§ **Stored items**
☆ ☆ ☆ ☆
/-- PRACH descriptor (R338, R339). -/
structure PrachDesc where
  hdr : DescHdr
  /-- L_RA, 839 or 139 -/
  lra : Nat
  roots : List Nat
  ncs : Nat
  antennas : Nat
  repetitions : Nat
  /-- threshold, 0.1 dB -/
  thr : Nat
  restricted : Nat
  /-- Δf_RA in Hz and μ -/
  deltaF : Nat
  mu : Nat
  input : Nat
  deriving DecidableEq, Repr, Inhabited

/-- Units that fail self-test at a power-up (R84, R323, R328) or training (R167). -/
structure SelfTest where
  cores : List Nat
  signalCores : List Nat
  engines : List Nat
  /-- memory channels, 0–63 east, 64–127 west -/
  channels : List Nat
  deriving DecidableEq, Repr, Inhabited

/-- What start-up meets: strap values (R444), whether the module record verifies (R451). -/
structure BootObs where
  slotStrap : Nat
  maddr : Nat
  recordOk : Bool
  deriving DecidableEq, Repr, Inhabited

/-- One measurement of Steward (R434): input power W, VIN 10 mV, junctions °C, power per domain 0.1 W. -/
structure PowerObs where
  power : Nat
  vin : Nat
  east : Nat
  west : Nat
  hub : Nat
  domains : List Nat
  deriving DecidableEq, Repr, Inhabited

/-- Outcome of a device DMA read (Table 3-15). -/
inductive DmaObs
  | data (bytes : List Byte)
  | poisoned (bytes : List Byte)
  | unsupported
  | aborted
  deriving DecidableEq, Repr, Inhabited

/-- A PCI Express configuration request (R430): a read, or a write of the SR-IOV control of the physical function. -/
inductive CfgReq
  | read (fn reg : Nat)
  | writeVfs (enable : Bool) (numVfs : Nat)
  | writeOther (fn reg : Nat) (v : Word)
  deriving DecidableEq, Repr, Inhabited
☆ ☆ ☆ ☆
§ **THE TASK**
Go through the records above, find every line with the word "input", and list those lines.

§ **EXERCISE SOLUTION**
  input : Nat
/-- One measurement of Steward (R434): input power W, VIN 10 mV, junctions °C, power per domain 0.1 W. -/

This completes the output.